The next track, “10 Years,” is the album highlight, a heartbreaking acoustic number about growing older in the working world, and not being exactly sure how you feel about doing so. “It takes ten years to dig your own grave,” Sonin sings, plaintively, in a double-tracked vocal over a sparse finger-picked guitar figure. “It takes ten years to convince yourself that’s safe. This is the safe way, this is the best way, this is the only way, to die alone in Albany,” he continues, before really sticking the stake in the hearts of thousands of cubicle-dwellers with these lines: “Ambition will only leave you wanting. Ambition will never get you any further. Ambition will only leave you waiting . . . another ten years.” This is a devastatingly powerful song, bleak in its words, but yet somehow hopeful, or at least wistful, in its music. Haunting, either way.

“Jordan By Way of 16 Horsepower and Papa M” is Same Thing 34 Times‘ longest and noisiest track, a sprawling construction whose inspirations are laid clear in its title, which references Slint guitarist David Pajo and post-No Depression noisy-country howlers 16 Horsepower. The albums closes with another melodic-acoustic number, “Long Day,” featuring Sonin singing sweet words of sorrow at the higher end of his vocal range atop a pretty finger-picked guitar figure.
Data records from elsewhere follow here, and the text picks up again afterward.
/-- What `State.rxFrame` keeps. -/
theorem State.rxFrame_evolves {A : List Part} {s₀ s : State} (h : Evolves A s₀ s) (p : Fin 2) (f : List Byte) (listed : Bool) (fifth : Nat) (taken : Vector Nat 4)
    (hA : covers ([Part.host, .reg .ET_ETHSTAT, .reg .ET_PTPTRUST] ++ raiseParts) A = true) :
    Evolves A s₀ (s.rxFrame p f listed fifth taken) := by
  unfold State.rxFrame
  with_reducible repeat (first
      | assumption
      | apply State.raise_evolves
      | apply State.updHost_evolves
      | apply State.bumpSat_evolves
      | apply State.trustEval_evolves
      | (apply covers_trans _ hA; decide +kernel)
      | intro _ | rfl | dsimp only | split)

/-- What `execEthFrameReceive` keeps. -/
theorem execEthFrameReceive_evolves {A : List Part} {s₀ s : State} (h : Evolves A s₀ s) (p : Fin 2) (f : List Byte) (fcsOk : Bool) (listed : Bool) (fifth : Fin 5) (taken : Vector Nat 4)
    (hA : covers ([Part.host, .reg .ET_ETHSTAT, .reg .ET_PTPTRUST] ++ raiseParts) A = true) :
    ∃ u, execEthFrameReceive p f fcsOk listed fifth taken s = .next u ∧ Evolves A s₀ u := by
  unfold execEthFrameReceive
  refine ⟨_, rfl, ?_⟩
  with_reducible repeat (first
      | assumption
      | apply State.raise_evolves
      | apply State.updHost_evolves
      | apply State.rxFrame_evolves
      | (apply covers_trans _ hA; decide +kernel)
      | intro _ | rfl | dsimp only | split)

/-- What `State.txPost` keeps. -/
theorem State.txPost_evolves {A : List Part} {s₀ s : State} (h : Evolves A s₀ s) (p : Nat) (x : TxPost) (hA : covers [.host] A = true) :
    Evolves A s₀ (s.txPost p x) := by
  unfold State.txPost
  with_reducible repeat (first
      | assumption
      | apply State.queueFrame_evolves
      | (apply covers_trans _ hA; decide +kernel)
      | intro _ | rfl | dsimp only | split
      | (apply host_evolves; first | assumption | apply State.queueFrame_evolves | intro _ | rfl | dsimp only | split))

/-- What `State.txSend` keeps. -/
theorem State.txSend_evolves {A : List Part} {s₀ s : State} (h : Evolves A s₀ s) (p : Fin 2) (q : Nat) (u : TxQueue) (f : TxFrame)
    (hA : covers ([Part.plan, .host] ++ chargeParts) A = true) :
    Evolves A s₀ (s.txSend p q u f) := by
  unfold State.txSend
  with_reducible repeat (first
      | assumption
      | apply State.updHost_evolves
      | apply State.charge_evolves
      | apply State.updPlan_evolves
      | apply State.raiseIf_evolves
      | apply State.raise_evolves
      | (apply covers_trans _ hA; decide +kernel)
      | intro _ | rfl | dsimp only | split)

/-- What `execEthFrameTransmit` keeps. -/
theorem execEthFrameTransmit_evolves {A : List Part} {s₀ s : State} (h : Evolves A s₀ s) (p : Fin 2) (posts : List TxPost)
    (hA : covers ([Part.plan, .host] ++ chargeParts) A = true) :
    ∃ u, execEthFrameTransmit p posts s = .next u ∧ Evolves A s₀ u := by
  unfold execEthFrameTransmit
  refine ⟨_, rfl, ?_⟩
  with_reducible repeat (first
      | assumption
      | apply State.each_evolves
      | apply State.txPost_evolves
      | apply State.txSend_evolves
      | (apply covers_trans _ hA; decide +kernel)
      | intro _ | rfl | dsimp only | split)
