/-- What `execPlanGo` keeps. -/
theorem execPlanGo_evolves {A : List Part} {s₀ s : State} (h : Evolves A s₀ s) (m : Master) (v : Word)
    (hA : covers ([Part.reg .SP_COMMIT] ++ raiseParts) A = true) :
    ∃ u, execPlanGo m v s = .next u ∧ Evolves A s₀ u := by
  unfold execPlanGo
  unfold State.regStore
  refine ⟨_, rfl, ?_⟩
  with_reducible repeat (first
      | assumption
      | apply State.noteWrite_evolves
      | apply State.store_SP_COMMIT_evolves
      | (apply covers_trans _ hA; decide +kernel)
      | intro _ | rfl | dsimp only | split)

/-- What `execArbctlWrite` keeps. -/
theorem execArbctlWrite_evolves {A : List Part} {s₀ s : State} (h : Evolves A s₀ s) (m : Master) (c : Cell) (v : Word)
    (hA : covers [.fresh, .drift, .pick, .reg .BLK_BLKCTL, .reg .PK_ARBCTL] A = true) :
    ∃ u, execArbctlWrite m c v s = .next u ∧ Evolves A s₀ u := by
  unfold execArbctlWrite
  unfold State.regStore
  refine ⟨_, rfl, ?_⟩
  with_reducible repeat (first
      | assumption
      | apply State.noteWrite_evolves
      | apply State.store_PK_ARBCTL_evolves
      | (apply covers_trans _ hA; decide +kernel)
      | intro _ | rfl | dsimp only | split)

/-- What `execSlicemapWrite` keeps. -/
theorem execSlicemapWrite_evolves {A : List Part} {s₀ s : State} (h : Evolves A s₀ s) (m : Master) (e : Eng) (hi : Bool) (v : Word)
    (hA : covers [.fresh, .drift, .reg .BLK_BLKCTL, .reg .PK_PSTAT, .reg .PK_SLICEMAP0, .reg .PK_SLICEMAP1] A = true) :
    ∃ u, execSlicemapWrite m e hi v s = .next u ∧ Evolves A s₀ u := by
  unfold execSlicemapWrite
  unfold State.regStore
  refine ⟨_, rfl, ?_⟩
  with_reducible repeat (first
      | assumption
      | apply State.noteWrite_evolves
      | apply State.store_PK_SLICEMAP0_evolves
      | apply State.store_PK_SLICEMAP1_evolves
      | (apply covers_trans _ hA; decide +kernel)
      | intro _ | rfl | dsimp only | split)

/-- What `execParamgo` keeps. -/
theorem execParamgo_evolves {A : List Part} {s₀ s : State} (h : Evolves A s₀ s) (m : Master) (e : Eng) (v : Word)
    (hA : covers [.fresh, .drift, .reg .BLK_BLKCTL, .reg .PK_PSTAT, .reg .PK_PARAMGO] A = true) :
    ∃ u, execParamgo m e v s = .next u ∧ Evolves A s₀ u := by
  unfold execParamgo
  unfold State.regStore
  refine ⟨_, rfl, ?_⟩
  with_reducible repeat (first
      | assumption
      | apply State.noteWrite_evolves
      | apply State.store_PK_PARAMGO_evolves
      | (apply covers_trans _ hA; decide +kernel)
      | intro _ | rfl | dsimp only | split)

/-- What `execParamWrite` keeps. -/
theorem execParamWrite_evolves {A : List Part} {s₀ s : State} (h : Evolves A s₀ s) (m : Master) (e : Eng) (n : Fin 64) (v : Word)
    (hA : covers [.fresh, .drift, .reg .BLK_BLKCTL, .reg .PK_PSTAT, .reg .PK_PARAM] A = true) :
    ∃ u, execParamWrite m e n v s = .next u ∧ Evolves A s₀ u := by
  unfold execParamWrite
  unfold State.regStore
  refine ⟨_, rfl, ?_⟩
  with_reducible repeat (first
      | assumption
      | apply State.noteWrite_evolves
      | apply State.store_PK_PARAM_evolves
      | (apply covers_trans _ hA; decide +kernel)
      | intro _ | rfl | dsimp only | split)

/-- What `execReplatch` keeps. -/
theorem execReplatch_evolves {A : List Part} {s₀ s : State} (h : Evolves A s₀ s) (m : Master) (e : Eng) (v : Word)
    (hA : covers [.fresh, .drift, .reg .BLK_BLKCTL, .reg .PK_PSTAT, .reg .PK_REPORT] A = true) :
    ∃ u, execReplatch m e v s = .next u ∧ Evolves A s₀ u := by
  unfold execReplatch
  unfold State.regStore
  refine ⟨_, rfl, ?_⟩
  with_reducible repeat (first
      | assumption
      | apply State.noteWrite_evolves
      | apply State.store_PK_REPLATCH_evolves
      | (apply covers_trans _ hA; decide +kernel)
      | intro _ | rfl | dsimp only | split)

/-- What `execBudgetWrite` keeps. -/
theorem execBudgetWrite_evolves {A : List Part} {s₀ s : State} (h : Evolves A s₀ s) (m : Master) (e : Eng) (v : Word)
    (hA : covers [.fresh, .drift, .reg .BLK_BLKCTL, .reg .PK_PSTAT, .reg .PK_BUDGET] A = true) :
    ∃ u, execBudgetWrite m e v s = .next u ∧ Evolves A s₀ u := by
  unfold execBudgetWrite
  unfold State.regStore
  refine ⟨_, rfl, ?_⟩
  with_reducible repeat (first
      | assumption
      | apply State.noteWrite_evolves
      | apply State.store_PK_BUDGET_evolves
      | (apply covers_trans _ hA; decide +kernel)
      | intro _ | rfl | dsimp only | split)

/-- What `execLoadProgram` keeps. -/
theorem execLoadProgram_evolves {A : List Part} {s₀ s : State} (h : Evolves A s₀ s) (m : Master) (e : Eng) (v : Word)
    (hA : covers [.fresh, .drift, .pick, .reg .BLK_BLKCTL, .reg .PK_PCTL, .reg .PK_PSTAT] A = true) :
    ∃ u, execLoadProgram m e v s = .next u ∧ Evolves A s₀ u := by
  unfold execLoadProgram
  unfold State.regStore
  refine ⟨_, rfl, ?_⟩
  with_reducible repeat (first
      | assumption
      | apply State.noteWrite_evolves
      | apply State.store_PK_PCTL_evolves
      | (apply covers_trans _ hA; decide +kernel)
      | intro _ | rfl | dsimp only | split)

/-- What `execRefenWrite` keeps. -/
theorem execRefenWrite_evolves {A : List Part} {s₀ s : State} (h : Evolves A s₀ s) (m : Master) (v : Word)
    (hA : covers ([Part.sense, .reg .SN_CTL, .reg .SN_CHSTAT, .reg .SN_SLMEAN, .reg .SN_SLINFO, .reg .SN_MMMIN, .reg .SN_MMMAX,
      .reg .SN_MMINFO] ++ raiseParts) A = true) :
    ∃ u, execRefenWrite m v s = .next u ∧ Evolves A s₀ u := by
  unfold execRefenWrite
  unfold State.regStore
  refine ⟨_, rfl, ?_⟩
  with_reducible repeat (first
      | assumption
      | apply State.noteWrite_evolves
      | apply State.store_SN_CTL_evolves
      | (apply covers_trans _ hA; decide +kernel)
      | intro _ | rfl | dsimp only | split)

/-- What `execSeqgo` keeps. -/
theorem execSeqgo_evolves {A : List Part} {s₀ s : State} (h : Evolves A s₀ s) (m : Master) (q : Sequ) (v : Word)
    (hA : covers [.fresh, .timers, .drift, .reg .SN_CTL, .reg .SN_SEQSTAT] A = true) :
    ∃ u, execSeqgo m q v s = .next u ∧ Evolves A s₀ u := by
  unfold execSeqgo
  unfold State.regStore
  refine ⟨_, rfl, ?_⟩
  with_reducible repeat (first
      | assumption
      | apply State.noteWrite_evolves
      | apply State.store_SN_SEQGO_evolves
      | (apply covers_trans _ hA; decide +kernel)
      | intro _ | rfl | dsimp only | split)
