-- ==== Sys2Proof/Tests/Slice0.lean ====
section
/-! SUPPORT. The model's own tests: the checks of WellFormed, the spec's worked examples, and for every clause of every statement with hypotheses a
state and operands that meet all of them. -/

set_option maxRecDepth 4000
set_option Elab.async false
set_option linter.unusedVariables false

namespace Sys2Proof.Tests
open Sys2Proof.Machine

/-! ### The checks of WellFormed: each refuses an ill-formed command and lets a well-formed one pass -/

theorem test_wf_can_id : Instr.wellFormed (.canFrameReceive 0 0 ⟨2048#29, false, false, []⟩ true) = false ∧
    Instr.wellFormed (.canFrameReceive 0 0 ⟨2047#29, false, false, []⟩ true) = true := by decide
theorem test_wf_can_length : Instr.wellFormed (.canFrameTransmit 0 0 ⟨none, ⟨1#29, false, true, List.replicate 9 0#8⟩⟩) = false ∧
    Instr.wellFormed (.canFrameTransmit 0 0 ⟨none, ⟨1#29, false, true, List.replicate 12 0#8⟩⟩) = true := by decide
theorem test_wf_spi_length : Instr.wellFormed (.spiTransfer 0 3 0 0) = false ∧ Instr.wellFormed (.spiTransfer 0 4 0 0) = true := by decide
theorem test_wf_superframe_length : Instr.wellFormed (.superframeReceive 0 0 [1#8]) = false := by decide
theorem test_wf_frame_length : Instr.wellFormed (.ethFrameReceive 0 [1#8] true true 0 (Vector.replicate 4 0)) = false := by decide
theorem test_wf_register_window : Instr.wellFormed (.registerWrite .dma 0#32 0#32) = false ∧
    Instr.wellFormed (.registerWrite .dma 0x40000000#32 0#32) = true := by decide +kernel
theorem test_wf_read_window : Instr.wellFormed (.latchingRead .dma 0#32) = false := by decide +kernel
theorem test_wf_unmapped_window : Instr.wellFormed (.addrUnmapped .dma 0#32 none) = false := by decide +kernel
theorem test_wf_access_fault : Instr.wellFormed (.accessFault .dma 0x40000000#32 .read) = false ∧
    Instr.wellFormed (.accessFault .dma 0x0F000000#32 .read) = true := by decide +kernel
theorem test_wf_memory_range : Instr.wellFormed (.memoryAccess .dma 0 0x0F000000#32 .read 0) = false ∧
    Instr.wellFormed (.memoryAccess .dma 0 0x10000000#32 .read 0) = true := by decide +kernel

/-! ### The spec's worked examples and tables, and known answers of the named codes -/

/-- Whether `p` holds of the state after a command. -/
def after (c : Instr) (s : State) (p : State → Bool) : Bool :=
  match exec c s with
  | .next t => p t
  | _ => false

/-- The check value of CRC-32, of the bytes of "123456789" (R459). -/
theorem test_crc32_check : crc32 [0x31, 0x32, 0x33, 0x34, 0x35, 0x36, 0x37, 0x38, 0x39] = 0xCBF43926#32 := by decide +kernel
/-- The check value of CRC-16/MODBUS (R475). -/
theorem test_crc16_check : crc16 [0x31, 0x32, 0x33, 0x34, 0x35, 0x36, 0x37, 0x38, 0x39] = 0x4B37#16 := by decide +kernel

/-- The breakpoints of the example of R69 in Q16.16: 0, 0.10, 0.20, 0.35, 0.50, 0.70, 0.90, 1.10 pu. -/
def exampleBp : Vector Word 8 := #v[0, 6554, 13107, 22938, 32768, 45875, 58982, 72090]
/-- "Worked example: region selection with hysteresis" (03_pick_engines.md): 0.36, 0.38, 0.34, 0.32, 0.95, 0.05 pu with H 0.02. -/
theorem test_region_example :
    moveIndex exampleBp 1311 2 23593 = 2 ∧ moveIndex exampleBp 1311 2 24904 = 3 ∧ moveIndex exampleBp 1311 3 22282 = 3 ∧
    moveIndex exampleBp 1311 3 20972 = 2 ∧ moveIndex exampleBp 1311 2 62259 = 6 ∧ moveIndex exampleBp 1311 6 3277 = 0 := by decide +kernel
/-- "Worked example: Marl Hill duty" (07_pwm_carriers.md): ratio 0x9999 of PRD 7,812.5 gives ACTCMP 0x124F_6C00. -/
theorem test_duty_example : truncCount (0x9999 * 512000000 / 65536) 0 = 0x124F6C00 := by decide +kernel
/-- R154: the period of the example is admissible, 62 counts are not. -/
theorem test_period_limits : prdOk 512000000 0 = true ∧ prdOk 4063232 0 = false := by decide +kernel
/-- "Worked example: a grant after a long outage" (21_lamp_domain.md): 1.00 F gives 226 mJ at 1.75 V and 501 mJ at 1.9167 V. -/
theorem test_gauge_example : gaugeEnergy 1000 1750 = 226 ∧ gaugeEnergy 1000 1917 = 501 := by decide +kernel
/-- "Worked example: a Marl Hill ramp" (18_winder_clocks.md): segment 0 falls 5 kHz in each µs. -/
theorem test_ramp_example : rampFreq 250000 225000 1 5000 = 249995 ∧ rampFreq 250000 225000 5000 5000 = 225000 := by decide +kernel
/-- "Worked example: a Marl Hill current loop" (04_pick_instruction_set.md): words of its listing. -/
theorem test_pick_listing :
    pickDecode 0x04800000#32 2 false = some .acq ∧ pickDecode 0x11021000#32 2 false = some .ang ∧ pickDecode 0x15500000#32 2 false = some .scs ∧ pickDecode 0x21C8C000#32 2 false = some .clk ∧
    pickDecode 0x265D4000#32 2 false = some .prk ∧ pickDecode 0x52C02200#32 2 false = some .satMove ∧ pickDecode 0x4AE43440#32 2 false = some .msu ∧ pickDecode 0x836C1000#32 2 false = some .pis ∧
    pickDecode 0x28754400#32 2 false = some .ipk ∧ pickDecode 0x404421C1#32 2 false = some .mac ∧ pickDecode 0x58443800#32 2 false = some .lim ∧ pickDecode 0xA4040000#32 2 false = some .duty ∧
    pickDecode 0x50342D80#32 2 false = some .satStore ∧ pickDecode 0xFC000000#32 2 false = some .end_ ∧ pickDecode 0xFC000001#32 2 false = some .discard ∧
    pickDecode 0xE0002410#32 2 false = some .brf := by decide +kernel
/-- The word at address 8 of that listing: D 11, A 9, B 0, MOD 0x3440 with OPT 0b01. -/
theorem test_pick_fields : pwD 0x4AE43440 = 11 ∧ pwA 0x4AE43440 = 9 ∧ pwB 0x4AE43440 = 0 ∧ pwMod 0x4AE43440 = 0x3440 ∧ pwSel 0x4AE43440 = 3 ∧
    pwOpt 0x4AE43440 = 1 := by decide +kernel
/-- R105: the root is rounded down. -/
theorem test_isqrt : isqrt 99 = 9 ∧ isqrt 100 = 10 ∧ isqrt (2 ^ 62) = 2 ^ 31 := by decide +kernel
/-- R1: bytes in memory are little-endian. -/
theorem test_little_endian : leBytes 4 0x12345678 = [0x78#8, 0x56, 0x34, 0x12] ∧ leNat [0x78#8, 0x56, 0x34, 0x12] = 0x12345678 := by decide +kernel
/-- R353: IDCODE shifts out the module's code. -/
theorem test_idcode : after .idcode State.reset (fun t => t.bank.tapOut == 0x19648A5B) = true := by decide +kernel
/-- R4: an unmapped address of the Headframe window reads 0 and sets its status. -/
theorem test_unmapped : after (.addrUnmapped .dma 0x4000FFFC#32 none) State.reset (fun t => t.bus.data == 0 && t.on HF_DOMSTAT_ADDR_UNMAPPED) = true := by
  decide +kernel
/-- An idle step passes one tick (log entry 1). -/
theorem test_step_idle : (match step State.reset with | .next t => t.now == 1 && t.pending.isEmpty | _ => false) = true := by decide +kernel
/-- A step takes the front command and leaves the rest. -/
theorem test_step_front : (match step { State.reset with pending := [.idcode, .bypass] } with
    | .next t => t.bank.tapOut == 0x19648A5B && t.pending == [.bypass] | _ => false) = true := by decide +kernel
/-- No word spells a command. -/
theorem test_no_words : decodeTableWord 32 0xFFFFFFFF = none ∧ State.reset.withFetchWord 32 7 = State.reset := ⟨rfl, rfl⟩
/-- R475: a frame of 5 bits keeps its 5 low bits. -/
theorem test_spi_bits : after (.spiTransfer 1 5 0xFFFFFFFF#32 0x3F#32) (State.reset.wrw .RS_RSTREL 0xFFFFFF)
    (fun t => t.host.spiRx[1] == 0x1F#32 && t.host.spiTx[1] == 0x1F#32) = true := by decide +kernel
/-- R473: a step of one second back moves the clock back by 10^9 ns. -/
theorem test_ptp_step : after (.ptpstep .dma (BitVec.ofInt 32 (-1000000000)))
    { State.reset.wrw .RS_RSTREL 0xFFFFFF with host := { State.reset.host with ptp := 5000000000 * 2 ^ 32 } }
    (fun t => t.ptpNs == 4000000000) = true := by decide +kernel
/-- R350: three failed mesh checks in a row are a breach, two are none. -/
theorem test_mesh_breach :
    after (.meshCheck true) { State.reset with bank := { State.reset.bank with meshFails := 1 } } (fun t => !t.lamp.breach) = true ∧
    after (.meshCheck true) { State.reset with bank := { State.reset.bank with meshFails := 2 } } (fun t => t.lamp.breach) = true := by decide +kernel

/-! ### Witnesses: a state and operands that meet the hypotheses of each statement about every state -/

theorem witness_StepTakesTheFront : (∃ (s : State) (c : Instr) (rest : List Instr), s.pending = c :: rest) ∧ (∃ s : State, s.pending = []) :=
  ⟨⟨{ State.reset with pending := [.idcode, .bypass] }, .idcode, [.bypass], rfl⟩, ⟨State.reset, rfl⟩⟩
theorem witness_EveryCommandCompletes : ∃ (s : State) (c : Instr) (rest : List Instr), s.pending = c :: rest :=
  ⟨{ State.reset with pending := [.idcode, .bypass] }, .idcode, [.bypass], rfl⟩
theorem witness_ResetMatchesTheTables : ∃ (r : RegId) (i j : Nat), r.has i j = true := ⟨.HF_DOMCTL, 3, 0, by decide +kernel⟩
theorem witness_StepKeepsTheForm : ∃ (s t : State), s.wf = true ∧ step s = .next t :=
  ⟨(State.reset.setByte 0x10000000 5).wrw .HF_DOMCTL 7 2, _, by decide +kernel, rfl⟩
theorem witness_CommandsChangeOnlyTheirParts : ∃ (c : Instr) (s t : State) (p : Part), exec c s = .next t ∧ p ∈ Part.all ∧ p ∉ mayChange c :=
  ⟨.idcode, State.reset, _, .reg .HF_DOMCTL, rfl, by decide +kernel, by decide +kernel⟩
theorem witness_OneWayCountsNeverFall : ∃ (s t : State), step s = .next t := ⟨State.reset, _, rfl⟩
theorem witness_RegistersAndFieldsReadBack :
    (∃ (r : RegId) (i j : Nat), r.has i j = true) ∧
    (∃ (r q : RegId) (i j a b : Nat), q.has a b = true ∧ (q ≠ r ∨ a ≠ i ∨ b ≠ j)) ∧
    (∃ (f : Fld) (i j : Nat), f.reg.has i j = true ∧ f.lo + f.width ≤ 32) ∧
    (∃ (f g : Fld) (i j : Nat), f.reg.has i j = true ∧ f.reg = g.reg ∧ (f.lo + f.width ≤ g.lo ∨ g.lo + g.width ≤ f.lo)) :=
  ⟨⟨.PK_PARAM, 95, 63, by decide +kernel⟩, ⟨.HF_DOMCTL, .HF_DOMCTL, 0, 0, 3, 0, by decide +kernel⟩,
   ⟨BLK_BLKCTL_LOCK, 7, 0, by decide +kernel⟩, ⟨BLK_BLKCTL_STATE, BLK_BLKCTL_LOCK, 7, 0, by decide +kernel⟩⟩
theorem witness_MemoryReadsBack : (∃ (a c : Nat) (l : List Byte), c < a ∨ a + l.length ≤ c) := ⟨8, 7, [1], by decide⟩
theorem witness_SealedFramesPass : ∃ body : List Byte, body.length = 2956 := ⟨List.replicate 2956 0#8, by decide +kernel⟩
theorem witness_SquareRootsRoundDown : ∃ n : Nat, n < 2 ^ 128 := ⟨2 ^ 128 - 1, by decide⟩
The song’s sole lyrics: “It’s been a long day, without you.” Can you boil loneliness and longing down into any fewer words? I don’t think you can.

All in all, this eight song set is simply magnificent, and deserves to widely heard. Nicely enough, the entire disc is available for free download or streaming, here. (An assortment of his other albums can also be downloaded on this page. My favorites of the earlier discs are We Take the Dead and the Snow and Make Soup and Jelly Legs/Bed Sores).  I’m tremendously glad to have had the chance to get to know K. Sonin’s music while I lived in Albany, and hope he continues to make records as fine as this one. I suspect that he will.